A NOTE FROM THE DESIGNER
The SFT has always been a favorite with us for guitar and bass. But dwindling supplies of JFETs and the desire to go next-level with the SFT concept led me back to the breadboard to conjure up a next-generation SFT. After months of experimentation and fine-tuning, I’m happy to say I met my goals for the new SFT. But it wasn’t an easy or quick process! Our standards keep going up as we learn more and more about this stuff. And I’m relentless, obsessive, and picky when it comes to getting a circuit just right. You see, it’s not really about engineering or electronics. It’s about being a guitarist and knowing exactly what something should sound and feel like. So I don’t spend much time with scopes and calculators and transfer curves. Oh, believe me, I know about that stuff, but that’s not what leads me to a design that just feels right when you plug into it. The way I roll, I sit in front of the breadboard, with guitar in hand, and I keep tweaking the circuit until that guitar in my hand says, “Yes! That’s it!” It’s a feel thing. Here’s an analogy: You could write a song by applying music theory and come up with something technically correct but lacking in feel, lacking in substance.
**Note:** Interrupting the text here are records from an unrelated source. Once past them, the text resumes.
-- ==== Sys2Proof/Tests/Slice0.lean ====
section
/-! SUPPORT. Tests: ill-formed terms refused, the words of R74 written out, the worked examples and vectors of the spec (one
step each), and for every obligation with hypotheses a concrete state that meets them. The source of each expected value is
named; none is the model's own answer. -/

namespace Sys2Proof.Tests

open Sys2Proof Sys2Proof.Machine

/-! ## Small states -/

/-- The bytes `bs` from address `a` on. -/
def bytesAt (a : Nat) : List Byte → Memory
  | [] => []
  | b :: bs => Memory.write (bytesAt (a + 1) bs) a b

/-- An idle unit as the vectors of 95_test_vectors.md set it up: BASE = 0x100. -/
def unitWith (p : PtrWidth) (len off : Nat) (data : Data) : PkuUnit :=
  { PkuUnit.ofReset p 0 with
    off := BitVec.ofNat 64 off, base := 0x100#64, len := BitVec.ofNat 64 len, data := data }

/-- One idle unit, `bs` in its buffer, LEN their number, ADDRW = 32. -/
def idle (p : PtrWidth) (bs : List Byte) (off : Nat) (data : Data) : State :=
  { State.reset with mem := bytesAt 0x100 bs, units := [unitWith p bs.length off data] }

/-- The unit with the command `i` accepted. -/
def accepted (i : Instr) (r : PkuUnit) : PkuUnit := (r.store (encode i)).accept

/-- The same state with the command `i` accepted. -/
def busy (i : Instr) (p : PtrWidth) (bs : List Byte) (off : Nat) (data : Data) : State :=
  { State.reset with mem := bytesAt 0x100 bs, units := [accepted i (unitWith p bs.length off data)] }

/-- The `n` bytes of the buffer after a step. -/
def bufAfter (n : Nat) : Host.Outcome State Fault Refusal → List Byte
  | .next s => (List.range n).map fun i => Memory.read s.mem (0x100 + i)
  | _ => []

/-- A field of the first unit after a step. -/
def unitAfter {α : Type} (f : PkuUnit → α) : Host.Outcome State Fault Refusal → Option α
  | .next s => s.units.head?.map f
  | _ => none

/-- DATA after a step. -/
def dataAfter : Host.Outcome State Fault Refusal → Option Data := unitAfter PkuUnit.data

/-- STATUS after a step. -/
def statusAfter : Host.Outcome State Fault Refusal → Option Word := unitAfter fun r => r.status.toWord

/-- The command `i` performed on a buffer `bs`. -/
def perform (i : Instr) (p : PtrWidth) (bs : List Byte) (off : Nat) (data : Data) :
    Host.Outcome State Fault Refusal := exec i (busy i p bs off data)

/-- A CMD write of `w` with OFF, LEN, BASE and ADDRW as given (table T9). -/
def issueWith (addrw base len off : Nat) (w : Word) : Host.Outcome State Fault Refusal :=
  busAccess (.regWrite 4 .word w)
    { State.reset with
      addrw := addrw
      units := [{ PkuUnit.ofReset .p32 0 with
        off := BitVec.ofNat 64 off, base := BitVec.ofNat 64 base, len := BitVec.ofNat 64 len }] }

/-! ## Well-formedness: a term that each check refuses -/

/-- R70: OP = 0b00 is reserved. -/
theorem test_wf_op00 : (CmdFields.mk 0b00#2 0b001#3 0#1 0#26).wf = false := by decide

/-- R70: OP = 0b11 is reserved. -/
theorem test_wf_op11 : (CmdFields.mk 0b11#2 0b001#3 0#1 0#26).opLegal = false := by decide

/-- R72: WC = 0b111 is reserved. -/
theorem test_wf_wc111 : (CmdFields.mk 0b01#2 0b111#3 0#1 0#26).wcLegal = false := by decide

/-- R72: there is no signed boolean. -/
theorem test_wf_signed_bool : (CmdFields.mk 0b01#2 0b000#3 1#1 0#26).signLegal = false := by decide

/-- R70: Z must be zero. -/
theorem test_wf_z : (CmdFields.mk 0b01#2 0b001#3 0#1 1#26).zLegal = false := by decide

/-- R6: ADDRW is 1 to 64. -/
theorem test_wf_addrw : addrwLegal 0 = false ∧ addrwLegal 65 = false ∧ addrwLegal 64 = true := by decide

/-- R6: REGBASE is 64-byte aligned. -/
theorem test_wf_regbase : regbaseLegal 0x20 = false ∧ regbaseLegal 0x40 = true := by decide

/-- R203: the tail of a tuple is a tuple. -/
theorem test_wf_tail : (Ty.cons (.prim .u8) (.prim .u8)).wf = false := by decide

/-- R77: a jump needs its label, defined once. -/
theorem test_wf_label : progWf 1 [.ifGoto (.lit 0) .eq (.lit 0) 7] = false ∧
    progWf 1 [.label 7, .label 7, .ifGoto (.lit 0) .eq (.lit 0) 7] = false := by decide

/-- R6: a statement names a unit that exists. -/
theorem test_wf_unit : progWf 1 [.wait 1] = false ∧ progWf 1 [.wait 0] = true := by decide

/-! ## Decoding: the words of R74, written out as Z ++ S ++ WC ++ OP (R70) -/

theorem test_decode_unpack_Bool : decode (0#26 ++ 0#1 ++ 0b000#3 ++ 0b01#2) = .ok .unpackBool ∧
    decode 0x00000001#32 = .ok .unpackBool := by decide

theorem test_decode_pack_Bool : decode (0#26 ++ 0#1 ++ 0b000#3 ++ 0b10#2) = .ok .packBool ∧
    decode 0x00000002#32 = .ok .packBool := by decide

theorem test_decode_unpack_U8 : decode (0#26 ++ 0#1 ++ 0b001#3 ++ 0b01#2) = .ok .unpackU8 ∧
    decode 0x00000005#32 = .ok .unpackU8 := by decide

theorem test_decode_pack_U8 : decode (0#26 ++ 0#1 ++ 0b001#3 ++ 0b10#2) = .ok .packU8 ∧
    decode 0x00000006#32 = .ok .packU8 := by decide

theorem test_decode_unpack_U16 : decode (0#26 ++ 0#1 ++ 0b010#3 ++ 0b01#2) = .ok .unpackU16 ∧
    decode 0x00000009#32 = .ok .unpackU16 := by decide

theorem test_decode_pack_U16 : decode (0#26 ++ 0#1 ++ 0b010#3 ++ 0b10#2) = .ok .packU16 ∧
    decode 0x0000000A#32 = .ok .packU16 := by decide

theorem test_decode_unpack_U32 : decode (0#26 ++ 0#1 ++ 0b011#3 ++ 0b01#2) = .ok .unpackU32 ∧
    decode 0x0000000D#32 = .ok .unpackU32 := by decide

theorem test_decode_pack_U32 : decode (0#26 ++ 0#1 ++ 0b011#3 ++ 0b10#2) = .ok .packU32 ∧
    decode 0x0000000E#32 = .ok .packU32 := by decide

theorem test_decode_unpack_U64 : decode (0#26 ++ 0#1 ++ 0b100#3 ++ 0b01#2) = .ok .unpackU64 ∧
    decode 0x00000011#32 = .ok .unpackU64 := by decide

theorem test_decode_pack_U64 : decode (0#26 ++ 0#1 ++ 0b100#3 ++ 0b10#2) = .ok .packU64 ∧
    decode 0x00000012#32 = .ok .packU64 := by decide

theorem test_decode_unpack_U128 : decode (0#26 ++ 0#1 ++ 0b101#3 ++ 0b01#2) = .ok .unpackU128 ∧
    decode 0x00000015#32 = .ok .unpackU128 := by decide

theorem test_decode_pack_U128 : decode (0#26 ++ 0#1 ++ 0b101#3 ++ 0b10#2) = .ok .packU128 ∧
    decode 0x00000016#32 = .ok .packU128 := by decide

theorem test_decode_unpack_Uptr : decode (0#26 ++ 0#1 ++ 0b110#3 ++ 0b01#2) = .ok .unpackUptr ∧
    decode 0x00000019#32 = .ok .unpackUptr := by decide

theorem test_decode_pack_Uptr : decode (0#26 ++ 0#1 ++ 0b110#3 ++ 0b10#2) = .ok .packUptr ∧
    decode 0x0000001A#32 = .ok .packUptr := by decide

theorem test_decode_unpack_I8 : decode (0#26 ++ 1#1 ++ 0b001#3 ++ 0b01#2) = .ok .unpackI8 ∧
    decode 0x00000025#32 = .ok .unpackI8 := by decide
Or you could get out of your mind and jam out until something brilliant happens. Often times when that happens, the musician will say, “It was as if I was a channel and receiving it. I was in the zone, man!” Same thing with circuit design. So yeah, I spend a lot of time completely out of my mind. You’re welcome 😉
What was the hardest thing to dial in with the new SFT? That elusive not-clean yet not-dirty sound. A great tube amp does it. You turn it up halfway or so and there it is not totally clean but not really crunching either. It breathes. It bounces. It responds. Getting a pedal to do that is not easy. Getting a pedal to do that while also making the pedal able to become a pummeling JFET fuzz pedal is even harder. I persisted until I got there! It was all about gain staging. Finding the right bias points. Tuning the tone stack. Making the circuit resonate just right so the pick attack is right. So the thump of the low E string is right. When you’re finally done it seems obvious. Getting to obvious is not so obvious though!
Enjoy your new Catalinbread SFT and I hope it inspires many riffs and songs for you!